Raphael_m edited this page Jun 20, 2025 · 1 revision

Technology Environment - Griffon

1. Introduction

This document describes the technological environment of Griffon, an advanced Linux monitoring and security analysis system. It covers the key technologies, development tools, infrastructure components, hardware requirements, and best practices that have been selected to support the project’s development and ensure its long-term quality, scalability, and maintainability.


2. Technologies & Libraries

2.1 Main Language: Rust

  • Rust is chosen for its native performance close to C++ and strict memory safety thanks to its ownership model and absence of garbage collector.
  • Enables writing reliable and efficient code, critical for monitoring and security tools.
  • Key libraries used:
    • tokio: high-performance async runtime
    • serde: serialization/deserialization (JSON)
    • yara bindings: static malware file analysis
    • procfs, nix: access to Linux system APIs
    • docker-api: Docker image management
  • Associated tools:
    • cargo (build system, dependency manager)
    • rustfmt (code formatting)
    • clippy (linting and code quality)
    • cargo audit (dependency security auditing)

2.2 User Interface

Griffon's user interface is a native desktop application, built using Tauri for the backend and React to define the frontend layout and interaction logic. It is not a web app and does not run in a browser.
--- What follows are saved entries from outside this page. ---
theorem amoAnd (gd : Guard) (d : GReg) (a : GReg) (w64 : Bool) (o : AOrd) : Statement (.amoAnd gd d a w64 o) := by
  have f0 := bCode_lt gd.neg
  have f1 := gd.p.isLt
  have f2 := gCode_lt d
  have f3 := gCode_lt a
  have f4 := bCode_lt w64
  have f5 := aordCode_lt o
  have f6 := aordSc_lt o
  have f7 := aordSc_zero o
  refine of_raw rfl ⟨?_, ?_, ?_, ?_, ?_, ?_, ?_, ?_, ?_⟩ fun hw => ?_
  iterate 9 (dsimp only; omega)
  · refine checked1 ?_ ?_
    · try simp only [Bool.or_eq_false_iff]
      repeat' apply And.intro
      all_goals first | exact decide_eq_false (by (try dsimp only [rmF, rmV, scQ, low20]) <;> omega) | exact and_of (by (try dsimp only) <;> omega)
    · congr 1
      all_goals first | exact gdOf_of rfl rfl | exact gOf_of (by dsimp only <;> omega) | exact bOf_of (by dsimp only [low20] <;> omega) | exact aordOf_of (by dsimp only <;> omega) (by dsimp only <;> omega)

theorem amoOr (gd : Guard) (d : GReg) (a : GReg) (w64 : Bool) (o : AOrd) : Statement (.amoOr gd d a w64 o) := by
  have f0 := bCode_lt gd.neg
  have f1 := gd.p.isLt
  have f2 := gCode_lt d
  have f3 := gCode_lt a
  have f4 := bCode_lt w64
  have f5 := aordCode_lt o
  have f6 := aordSc_lt o
  have f7 := aordSc_zero o
  refine of_raw rfl ⟨?_, ?_, ?_, ?_, ?_, ?_, ?_, ?_, ?_⟩ fun hw => ?_
  iterate 9 (dsimp only; omega)
  · refine checked1 ?_ ?_
    · try simp only [Bool.or_eq_false_iff]
      repeat' apply And.intro
      all_goals first | exact decide_eq_false (by (try dsimp only [rmF, rmV, scQ, low20]) <;> omega) | exact and_of (by (try dsimp only) <;> omega)
    · congr 1
      all_goals first | exact gdOf_of rfl rfl | exact gOf_of (by dsimp only <;> omega) | exact bOf_of (by dsimp only [low20] <;> omega) | exact aordOf_of (by dsimp only <;> omega) (by dsimp only <;> omega)

theorem amoXor (gd : Guard) (d : GReg) (a : GReg) (w64 : Bool) (o : AOrd) : Statement (.amoXor gd d a w64 o) := by
  have f0 := bCode_lt gd.neg
  have f1 := gd.p.isLt
  have f2 := gCode_lt d
  have f3 := gCode_lt a
  have f4 := bCode_lt w64
  have f5 := aordCode_lt o
  have f6 := aordSc_lt o
  have f7 := aordSc_zero o
  refine of_raw rfl ⟨?_, ?_, ?_, ?_, ?_, ?_, ?_, ?_, ?_⟩ fun hw => ?_
  iterate 9 (dsimp only; omega)
  · refine checked1 ?_ ?_
    · try simp only [Bool.or_eq_false_iff]
      repeat' apply And.intro
      all_goals first | exact decide_eq_false (by (try dsimp only [rmF, rmV, scQ, low20]) <;> omega) | exact and_of (by (try dsimp only) <;> omega)
    · congr 1
      all_goals first | exact gdOf_of rfl rfl | exact gOf_of (by dsimp only <;> omega) | exact bOf_of (by dsimp only [low20] <;> omega) | exact aordOf_of (by dsimp only <;> omega) (by dsimp only <;> omega)

theorem amoMinI (gd : Guard) (d : GReg) (a : GReg) (w64 : Bool) (o : AOrd) : Statement (.amoMinI gd d a w64 o) := by
  have f0 := bCode_lt gd.neg
  have f1 := gd.p.isLt
  have f2 := gCode_lt d
  have f3 := gCode_lt a
  have f4 := bCode_lt w64
  have f5 := aordCode_lt o
  have f6 := aordSc_lt o
  have f7 := aordSc_zero o
  refine of_raw rfl ⟨?_, ?_, ?_, ?_, ?_, ?_, ?_, ?_, ?_⟩ fun hw => ?_
  iterate 9 (dsimp only; omega)
  · refine checked1 ?_ ?_
    · try simp only [Bool.or_eq_false_iff]
      repeat' apply And.intro
      all_goals first | exact decide_eq_false (by (try dsimp only [rmF, rmV, scQ, low20]) <;> omega) | exact and_of (by (try dsimp only) <;> omega)
    · congr 1
      all_goals first | exact gdOf_of rfl rfl | exact gOf_of (by dsimp only <;> omega) | exact bOf_of (by dsimp only [low20] <;> omega) | exact aordOf_of (by dsimp only <;> omega) (by dsimp only <;> omega)

theorem amoMinN (gd : Guard) (d : GReg) (a : GReg) (w64 : Bool) (o : AOrd) : Statement (.amoMinN gd d a w64 o) := by
  have f0 := bCode_lt gd.neg
  have f1 := gd.p.isLt
  have f2 := gCode_lt d
  have f3 := gCode_lt a
  have f4 := bCode_lt w64
  have f5 := aordCode_lt o
  have f6 := aordSc_lt o
  have f7 := aordSc_zero o
  refine of_raw rfl ⟨?_, ?_, ?_, ?_, ?_, ?_, ?_, ?_, ?_⟩ fun hw => ?_
  iterate 9 (dsimp only; omega)
  · refine checked1 ?_ ?_
    · try simp only [Bool.or_eq_false_iff]
      repeat' apply And.intro
      all_goals first | exact decide_eq_false (by (try dsimp only [rmF, rmV, scQ, low20]) <;> omega) | exact and_of (by (try dsimp only) <;> omega)
    · congr 1
      all_goals first | exact gdOf_of rfl rfl | exact gOf_of (by dsimp only <;> omega) | exact bOf_of (by dsimp only [low20] <;> omega) | exact aordOf_of (by dsimp only <;> omega) (by dsimp only <;> omega)

theorem amoMaxI (gd : Guard) (d : GReg) (a : GReg) (w64 : Bool) (o : AOrd) : Statement (.amoMaxI gd d a w64 o) := by
  have f0 := bCode_lt gd.neg
  have f1 := gd.p.isLt
  have f2 := gCode_lt d
  have f3 := gCode_lt a
  have f4 := bCode_lt w64
  have f5 := aordCode_lt o
  have f6 := aordSc_lt o
  have f7 := aordSc_zero o
  refine of_raw rfl ⟨?_, ?_, ?_, ?_, ?_, ?_, ?_, ?_, ?_⟩ fun hw => ?_
  iterate 9 (dsimp only; omega)
  · refine checked1 ?_ ?_
    · try simp only [Bool.or_eq_false_iff]
      repeat' apply And.intro
      all_goals first | exact decide_eq_false (by (try dsimp only [rmF, rmV, scQ, low20]) <;> omega) | exact and_of (by (try dsimp only) <;> omega)
    · congr 1
      all_goals first | exact gdOf_of rfl rfl | exact gOf_of (by dsimp only <;> omega) | exact bOf_of (by dsimp only [low20] <;> omega) | exact aordOf_of (by dsimp only <;> omega) (by dsimp only <;> omega)

theorem amoMaxN (gd : Guard) (d : GReg) (a : GReg) (w64 : Bool) (o : AOrd) : Statement (.amoMaxN gd d a w64 o) := by
  have f0 := bCode_lt gd.neg
  have f1 := gd.p.isLt
  have f2 := gCode_lt d
  have f3 := gCode_lt a
  have f4 := bCode_lt w64
  have f5 := aordCode_lt o
  have f6 := aordSc_lt o
  have f7 := aordSc_zero o
  refine of_raw rfl ⟨?_, ?_, ?_, ?_, ?_, ?_, ?_, ?_, ?_⟩ fun hw => ?_
  iterate 9 (dsimp only; omega)
  · refine checked1 ?_ ?_
    · try simp only [Bool.or_eq_false_iff]
      repeat' apply And.intro
      all_goals first | exact decide_eq_false (by (try dsimp only [rmF, rmV, scQ, low20]) <;> omega) | exact and_of (by (try dsimp only) <;> omega)
    · congr 1
      all_goals first | exact gdOf_of rfl rfl | exact gOf_of (by dsimp only <;> omega) | exact bOf_of (by dsimp only [low20] <;> omega) | exact aordOf_of (by dsimp only <;> omega) (by dsimp only <;> omega)

theorem amoSwap (gd : Guard) (d : GReg) (a : GReg) (w64 : Bool) (o : AOrd) : Statement (.amoSwap gd d a w64 o) := by
  have f0 := bCode_lt gd.neg
  have f1 := gd.p.isLt
  have f2 := gCode_lt d
  have f3 := gCode_lt a
  have f4 := bCode_lt w64
  have f5 := aordCode_lt o
  have f6 := aordSc_lt o
  have f7 := aordSc_zero o
  refine of_raw rfl ⟨?_, ?_, ?_, ?_, ?_, ?_, ?_, ?_, ?_⟩ fun hw => ?_
  iterate 9 (dsimp only; omega)
  · refine checked1 ?_ ?_
    · try simp only [Bool.or_eq_false_iff]
      repeat' apply And.intro
      all_goals first | exact decide_eq_false (by (try dsimp only [rmF, rmV, scQ, low20]) <;> omega) | exact and_of (by (try dsimp only) <;> omega)
    · congr 1
      all_goals first | exact gdOf_of rfl rfl | exact gOf_of (by dsimp only <;> omega) | exact bOf_of (by dsimp only [low20] <;> omega) | exact aordOf_of (by dsimp only <;> omega) (by dsimp only <;> omega)

theorem amoPmin (gd : Guard) (d : GReg) (a : GReg) (o : AOrd) : Statement (.amoPmin gd d a o) := by
  have f0 := bCode_lt gd.neg
  have f1 := gd.p.isLt
  have f2 := gCode_lt d
  have f3 := gCode_lt a
  have f4 := aordCode_lt o
  have f5 := aordSc_lt o
  have f6 := aordSc_zero o
  refine of_raw rfl ⟨?_, ?_, ?_, ?_, ?_, ?_, ?_, ?_, ?_⟩ fun hw => ?_
  iterate 9 (dsimp only; omega)
  · refine checked2 ?_ ?_ ?_
    · try simp only [Bool.or_eq_false_iff]
      repeat' apply And.intro
      all_goals first | exact decide_eq_false (by (try dsimp only [rmF, rmV, scQ, low20]) <;> omega) | exact and_of (by (try dsimp only) <;> omega)
    · try simp only [Bool.or_eq_false_iff]
      repeat' apply And.intro
      all_goals first | exact decide_eq_false (by (try dsimp only [rmF, rmV, scQ, low20]) <;> omega) | exact and_of (by (try dsimp only) <;> omega)
    · congr 1
      all_goals first | exact gdOf_of rfl rfl | exact gOf_of (by dsimp only <;> omega) | exact aordOf_of (by dsimp only <;> omega) (by dsimp only <;> omega)

theorem cas (gd : Guard) (d : GReg) (a : GReg) (w64 : Bool) (o : AOrd) : Statement (.cas gd d a w64 o) := by
  have f0 := bCode_lt gd.neg
  have f1 := gd.p.isLt
  have f2 := gCode_lt d
  have f3 := gCode_lt a
  have f4 := bCode_lt w64
  have f5 := aordCode_lt o
  have f6 := aordSc_lt o
  have f7 := aordSc_zero o
  refine of_raw rfl ⟨?_, ?_, ?_, ?_, ?_, ?_, ?_, ?_, ?_⟩ fun hw => ?_
  iterate 9 (dsimp only; omega)
  · have hq : d.num.val % 2 = 0 := of_decide_eq_true hw
    have hg := gCode_mod d
    refine checked2 ?_ ?_ ?_
    · try simp only [Bool.or_eq_false_iff]
      repeat' apply And.intro
      all_goals first | exact decide_eq_false (by (try dsimp only [rmF, rmV, scQ, low20]) <;> omega) | exact and_of (by (try dsimp only) <;> omega)
    · try simp only [Bool.or_eq_false_iff]
      repeat' apply And.intro
      all_goals first | exact decide_eq_false (by (try dsimp only [rmF, rmV, scQ, low20]) <;> omega) | exact and_of (by (try dsimp only) <;> omega)
    · congr 1
      all_goals first | exact gdOf_of rfl rfl | exact gOf_of (by dsimp only <;> omega) | exact bOf_of (by dsimp only [low20] <;> omega) | exact aordOf_of (by dsimp only <;> omega) (by dsimp only <;> omega)

theorem cas2 (gd : Guard) (d : GReg) (a : GReg) (o : AOrd) : Statement (.cas2 gd d a o) := by
  have f0 := bCode_lt gd.neg
  have f1 := gd.p.isLt
  have f2 := gCode_lt d
  have f3 := gCode_lt a
  have f4 := aordCode_lt o
  have f5 := aordSc_lt o
  have f6 := aordSc_zero o
  refine of_raw rfl ⟨?_, ?_, ?_, ?_, ?_, ?_, ?_, ?_, ?_⟩ fun hw => ?_
  iterate 9 (dsimp only; omega)
  · have hq : d.num.val % 4 = 0 := of_decide_eq_true hw
    have hg := gCode_mod d
    refine checked3 ?_ ?_ ?_ ?_
    · try simp only [Bool.or_eq_false_iff]
      repeat' apply And.intro
      all_goals first | exact decide_eq_false (by (try dsimp only [rmF, rmV, scQ, low20]) <;> omega) | exact and_of (by (try dsimp only) <;> omega)
    · try simp only [Bool.or_eq_false_iff]
      repeat' apply And.intro
      all_goals first | exact decide_eq_false (by (try dsimp only [rmF, rmV, scQ, low20]) <;> omega) | exact and_of (by (try dsimp only) <;> omega)
    · try simp only [Bool.or_eq_false_iff]
      repeat' apply And.intro
      all_goals first | exact decide_eq_false (by (try dsimp only [rmF, rmV, scQ, low20]) <;> omega) | exact and_of (by (try dsimp only) <;> omega)
    · congr 1
      all_goals first | exact gdOf_of rfl rfl | exact gOf_of (by dsimp only <;> omega) | exact aordOf_of (by dsimp only <;> omega) (by dsimp only <;> omega)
Key characteristics of this architecture:

  • Tauri provides a secure, lightweight, and native shell for the application:

    • Embeds the system’s native WebView to render the React UI

    • Allows secure communication between the Rust backend and the UI

    • Extremely low memory footprint (~3 MB)

  • React is used purely as a UI framework (not a web interface):

    • Modular and reusable component design

    • Smooth rendering and dynamic updates inside the Tauri shell

    • No internet connection or browser required

This architecture offers the flexibility and developer efficiency of a modern UI framework with the security and performance of a compiled native app.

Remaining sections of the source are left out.